The odds are that GM’s board will endorse selling 55% of its European business to Canadian supplier Magna International and Russian bank Sberbank, but none of the parties involved will be getting exactly what they wanted.
The saga has dragged out for six months now. The U.S. government’s restructuring of GM is a marvel of efficiency and decisiveness by comparison.
GM’s board could still decide to scrap the sale, which the German government effectively rammed down its throat by making loans to keep Opel in business contingent on the deal. GM needs Opel — for now, anyway — to develop key new models like the Chevrolet Cruze compact and the new Buick Regal sedan. The Cruze promises fuel economy around 40 m.p.g. and may be the most important vehicle GM will launch in the United States next year. The Regal, already popular in the lucrative Chinese market, is vital to making Buick an appealing brand that competes with the likes of Acura and Lexus.
GM wouldn’t have picked Magna/Sberbank if it had any choice, but the German government insisted. That rankled the European Union, which suspected the sale was more about protecting German jobs than fixing Opel’s problems — too many plants and too many workers.
Germans were promised the Magna deal would protect jobs in their country. Politicians sugar-coated the deal so the public was shocked when it found out Magna/Sberbank planned to cut just as many jobs as GM would have on its own, and would also help build up the Russian auto industry.
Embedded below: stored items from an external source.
-- ==== Sys2Proof/Tests/Slice0.lean ====
section
/-! SUPPORT. Small tests of one step each: states that meet the statements' conditions, ill-formed commands that the check refuses,
and worked examples of the spec. -/

section

set_option linter.unusedVariables false
set_option Elab.async false

open Sys2Proof Sys2Proof.Machine

/-- A state with some fields written over the reset state. -/
def st (l : List (Fld × Nat)) : State := l.foldl (fun s x => s.put x.1 x.2) State.reset

/-- A state with some fields written over the reset state, an hour on, with the firmware running. -/
def up (l : List (Fld × Nat)) : State :=
  { st l with time := { TimeSt.reset with now := 3600000000000 }, plat := { PlatSt.reset with fwUp := true } }

/-- The words of a receive flow 127 that takes the packets of one address and port: one channel of 24 bits at 48 kHz, one tick a packet. -/
def oneFlow : List (Fld × Nat) :=
  [(Fld.rxState 127, 1), (⟨indKey 0x18 (16 * 127), 31, 0⟩, 0x80000000 + 5004), (⟨indKey 0x18 (16 * 127 + 1), 31, 0⟩, 0xE0000105),
   (⟨indKey 0x18 (16 * 127 + 4), 31, 0⟩, 0x80000000 + 98 * 65536), (Fld.STRM_CFG_LINK_OFF, 4), (Fld.blkEn 0x18, 1)]

def dsc (flags op len : Nat) : Desc :=
  { addr := 0, len := len, spec := 0, flags := flags, cookie := 0, time := 0, done := 0, status := 0, dw7 := BitVec.ofNat 32 op,
    data := [] }

def withRing (s : State) (p : Port) (n ty : Nat) (l : List Desc) : State :=
  (((((s.flag (Fld.HIF_PORT_ST_BME p.num) true).flag (Fld.HIF_R_ST_RUN p.num n) true).flag (Fld.HIF_R_CFG_EN p.num n) true).put
    (Fld.HIF_R_CFG_TYPE p.num n) ty).put (Fld.HIF_R_CFG_SIZE_LOG2 p.num n) 3).setRing p n { Ring.empty with given := l }

def aKey : List Word := keyWords (4 :: beOctets 48 0xEC3A4E415B4E19A4568618029F427FA5DA9A8BC4AE92E02E06AAE5286B300C64DEF8F0EA9055866064A254515480BC13 ++ beOctets 48 0x8015D9B72D7D57244EA8EF9AC0C621896708A59367F9DFB9F54CA84B3F1C9DB1288B231C3AE0D4FE7344FD2533264720)

def sigBlock (signer r s : Nat) : List Nat :=
  beOctets 4 0x4B534947 ++ [1, signer, 0, 0] ++ beOctets 48 r ++ beOctets 48 s

def signedOrder : List Nat := (beOctets 32 0x4B4F524401000000000000000000000000000000000000010000000000000000) ++ sigBlock 1 0xE154EEEEB6B5B8DFD6637E83600656C3CF1DF6CD61A2C0112DDED81248CC318E8A0774AECD15F2D081AE7F5D319314C3 0x4A1B2891B9CB0BF40668CAB66D85657E1B562FE33FBC0ABF0CBF061D6CABABE658A004737BB4D3B3119531F5255B5CFB

def signedFw : List Nat := [0x46, 0x57] ++ sigBlock 0 0x24F17A1C87C83D92B037C69FBC31E6F6CB19501E3887DA9D5F1B83999958C8006180658BD4AD7033BFE2FC368EE390B7 0xC3736024D1B73822115F1F9897BCF0D6C0C5C5F85D8C1E38E74DFFD3E8FD7FABFF6B86ACAA15102964E0F3E36C1977C9

def signedGraph : List Nat := [0x47] ++ sigBlock 1 0x5B61D44FBF5098E2DB6BD63D2E42546AD4634F5101067AB039ACF7D92FDE1F0D2B47AFF1BE225BB2805A9534BAB72AA6 0x483C646C03B92E81114E1AE8D5EF60C5E55451E76B9F31B7A6A10C31EC1CD9A4DF98D072A00038F259B8311A4DFE57AD

def signedMsg : List Nat := (beOctets 72 0x4B4D5347013F000000000002000000000000000000000000000000000000000000000000000000000000000000000000000000000000000000000000000000000000000000018000) ++ sigBlock 1 0x57317766C8E6FF5779BD4573CC89A1C6E89D6B76ABDC57B4EA68FEEEECDA2B6DB30B6CBCA7BB9B232F568C06DD303332 0xF203A3BD0AB076F5508046A27F4348AE8CA7A5C68A2D30D5998922D2D8B29C0CF3C071007A6E9335A745461E9C34982B

def packed (l : List Nat) : List Word := (List.range (l.length / 4 + 1)).map fun i =>
  BitVec.ofNat 32 (l.getD (4 * i) 0 + l.getD (4 * i + 1) 0 * 256 + l.getD (4 * i + 2) 0 * 65536 + l.getD (4 * i + 3) 0 * 16777216)

def cmdDesc (op : Nat) (l : List Nat) : Desc := { dsc 0xE0 op l.length with data := packed l }

def sited (cycle : Nat) (s : State) : State :=
  { s with otp := { OtpSt.blank with cycle := cycle, root := some 0, roots := [(0, aKey)], factory := aKey } }

def anOrder : OrderIn := { orderOf signedOrder with serial := 1 }

def aJob : OrderJob := { port := .b, ring := 63, index := 7, cookie := 9, cpl := 1, order := anOrder }

def signedJob : OrderJob := { aJob with order := orderOf signedOrder }
/-- States and operands that meet the conditions of each clause of TimeAdvances, from clause 1 on. -/
theorem wit_TimeAdvances_a :
    (let s : State := State.reset; let i : TickIn := ⟨[], [], [], [], [], [], false⟩; (s.powered = true) ∧ (s.time.stepped = false) ∧ (s.time.counter.toNat < s.boundary) ∧ (s.boundary < 2 ^ 64))
    ∧ (let s : State := State.reset; let b : BrimIn := ⟨[], [], none, []⟩; (s.powered = true) ∧ (s.time.brim = false))
    ∧ (let s : State := { State.reset with time := { TimeSt.reset with stepDelta := some 37 } }; let d : Int := 37; (s.powered = true) ∧ (s.time.stepDelta = some d) ∧ (s.inAlarm = false) ∧ (s.time.stepped = false))
    ∧ (let s : State := State.reset; let g : Agent := .portB; (s.powered = true)) := by
  decide +kernel

/-- States and operands that meet the conditions of each clause of TimeAdvances, from clause 5 on. -/
theorem wit_TimeAdvances_b :
    (let s : State := { st [(Fld.TIME_PTP_CFG_EN, 1), (Fld.blkEn 0x08, 1)] with time := { TimeSt.reset with validRole := some (1, 1, 0) } }; let m : PtpMeas := ⟨-5, 100, 9, 4, 2, .b, .b, -3⟩; (s.powered = true) ∧ (s.usesMeasurement m = true))
    ∧ (let s : State := { st [(Fld.TIME_PTP_STATUS_GM_PRESENT, 1), (Fld.TIME_PTP_CFG_EN, 1)] with time := { TimeSt.reset with validRole := some (1, 1, 0) } }; (s.powered = true) ∧ (s.ptpRuns = true) ∧ (s.on Fld.TIME_PTP_STATUS_GM_PRESENT = true)) := by
  decide +kernel

/-- States and operands that meet the conditions of each clause of ApplicationControlCompletes, from clause 1 on. -/
theorem wit_ApplicationControlCompletes_a :
    (let s : State := { State.reset with time := { TimeSt.reset with misses := 16 } }; (s.powered = true) ∧ (s.time.misses ≥ 16) ∧ (s.on Fld.CROWN_STATUS_SCHED_LOST = false))
    ∧ (let s : State := State.reset; let hold : Bool := true; (s.powered = true))
    ∧ (let s : State := State.reset; let hold : Bool := true; (s.powered = true))
    ∧ (let s : State := State.reset; let g : Agent := .portA; let limit : BitVec 8 := 3; (s.powered = true)) := by
  decide +kernel

/-- States and operands that meet the conditions of each clause of ApplicationControlCompletes, from clause 5 on. -/
theorem wit_ApplicationControlCompletes_b :
    (let s : State := st [(Fld.TOP_APPLY_TICK_BRIM_TICK, 5)]; let g : Agent := .portA; (s.powered = true) ∧ (s.on Fld.TOP_APPLY_STATUS_ARMED = false) ∧ (s.brimMissed (s.get Fld.TOP_APPLY_TICK_BRIM_TICK) = false))
    ∧ (let s : State := st [(Fld.TOP_APPLY_STATUS_ARMED, 1)]; let g : Agent := .portA; (s.powered = true))
    ∧ (let s : State := State.reset; let g : Agent := .portA; let tick : Word := 9; (s.powered = true) ∧ (s.on Fld.TOP_APPLY_STATUS_ARMED = false))
    ∧ (let s : State := { st [(Fld.TOP_APPLY_CTRL_HOLD_A, 1), (Fld.TOP_APPLY_CTRL_HOLD_LIMIT, 255)] with time := { TimeSt.reset with now := 255000000, holdSince := some 0 } }; (s.powered = true) ∧ (s.held = true) ∧ (s.holdOver = true)) := by
  decide +kernel

/-- States and operands that meet the conditions of each clause of ReferenceQualificationCompletes. -/
theorem wit_ReferenceQualificationCompletes :
    (let s : State := st [(Fld.REFS_CFG_EN 7, 1), (Fld.REFS_ST_QUAL 7, 1)]; let n : Fin 8 := 7; let phase : List Int := []; (s.powered = true) ∧ (((s.refOne n).alive || s.refQual n || s.on (Fld.REFS_ST_QUALIFYING n)) = true) ∧ (s.edgeOverdue n = true) ∧ (s.refUsable n = true))
    ∧ (let s : State := st [(Fld.REFS_CFG_EN 1, 1), (Fld.REFS_CNT_GLITCH 1, 0xFFFF)]; let n : Fin 8 := 1; let phase : List Int := []; (s.powered = true) ∧ (n.val ≠ 0) ∧ ((s.refOne n).glitches = []) ∧ (s.on (Fld.blkFreeze 0x09) = false))
    ∧ (let s : State := { st [(Fld.REFS_CFG_EN 1, 1), (Fld.REFS_ST_QUALIFYING 1, 1)] with time := { TimeSt.reset with now := 300000000000 } }; let n : Fin 8 := 1; (s.powered = true) ∧ (s.refUsable n = true) ∧ (s.on (Fld.REFS_ST_QUALIFYING n) = true) ∧ (s.refQual n = false) ∧ (s.time.now ≥ (s.refOne n).winAt + s.get Fld.REFS_QUAL_QWIN * 1000000000) ∧ ((n.val ≠ 0 ∨ (s.get Fld.TIME_PTP_STATUS_SERVO ≠ servoDisabled ∧ s.get Fld.TIME_PTP_STATUS_SERVO ≠ servoStepPending))))
    ∧ (let s : State := State.reset.setRef 3 { RefOne.reset with wtr := true } |>.put Fld.REFS_SEL_CTRL_WTR_S 0; let n : Fin 8 := 3; let phase : List Int := []; (s.powered = true) ∧ ((s.refOne n).wtr = true) ∧ (s.ran (.wtr n) (s.get Fld.REFS_SEL_CTRL_WTR_S * 1000000000) = true)) := by
  decide +kernel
The whole thing smelled like week-old fish, particularly when neither of the German government’s own representatives on the board evaluating the deal voted to sell to Magna. GM’s representatives supported it, but only because the German government made it clear the options were either Magna or no bailout money and the imminent shutdown of Opel.
The European Union chastised German Chancellor Angela Merkel and demanded she tell GM — in writing — that money would still be available if GM found a partner other than Magna.
A lovely sentiment, but by the time the letter arrived, GM’s preferred bidder had moved on to other business. Despite that, GM’s board has been weighing the matter longer than anyone expected. They could yet pull a rabbit out of their hat, in the form of a surprise partner or perhaps even keeping Opel wholly GM-owned, as it’s been since 1929.
While all this was going on, Magna faced pressure from governments and unions around Europe to scale back the job and plant reductions it planned. It acquiesced. Many outside observers now question whether it can run Opel profitably.
Meanwhile, Volkswagen and BMW, both major customers of Magna’s component business, said they’d re-evaluate their work with the company if it bought Opel, a significant competitor.
As if that weren’t enough stress on the fragile deal, the Russian auto industry was imploding offstage. Sberbank suggested it might use Opel to help prop up not just its previously announced automotive client, the struggling GAZ, but also the mammoth and near-bankrupt VAZ, which already has a deal with Renault-Nissan.
Worries that Magna may use Opel to compete with Chevrolet’s growing and profitable business in Russia were a primary reason behind GM’s reservations about the sale. GM also has concerns about sharing advanced technologies it’s developing with Magna’s ever-changing roster of partners.
It’s probably too late now for GM to find another partner, and probably too expensive for it to fix Opel on its own. The German-brokered deal stands a good chance of winning the board’s support this week.
Whether anybody is happy with the result is another matter entirely.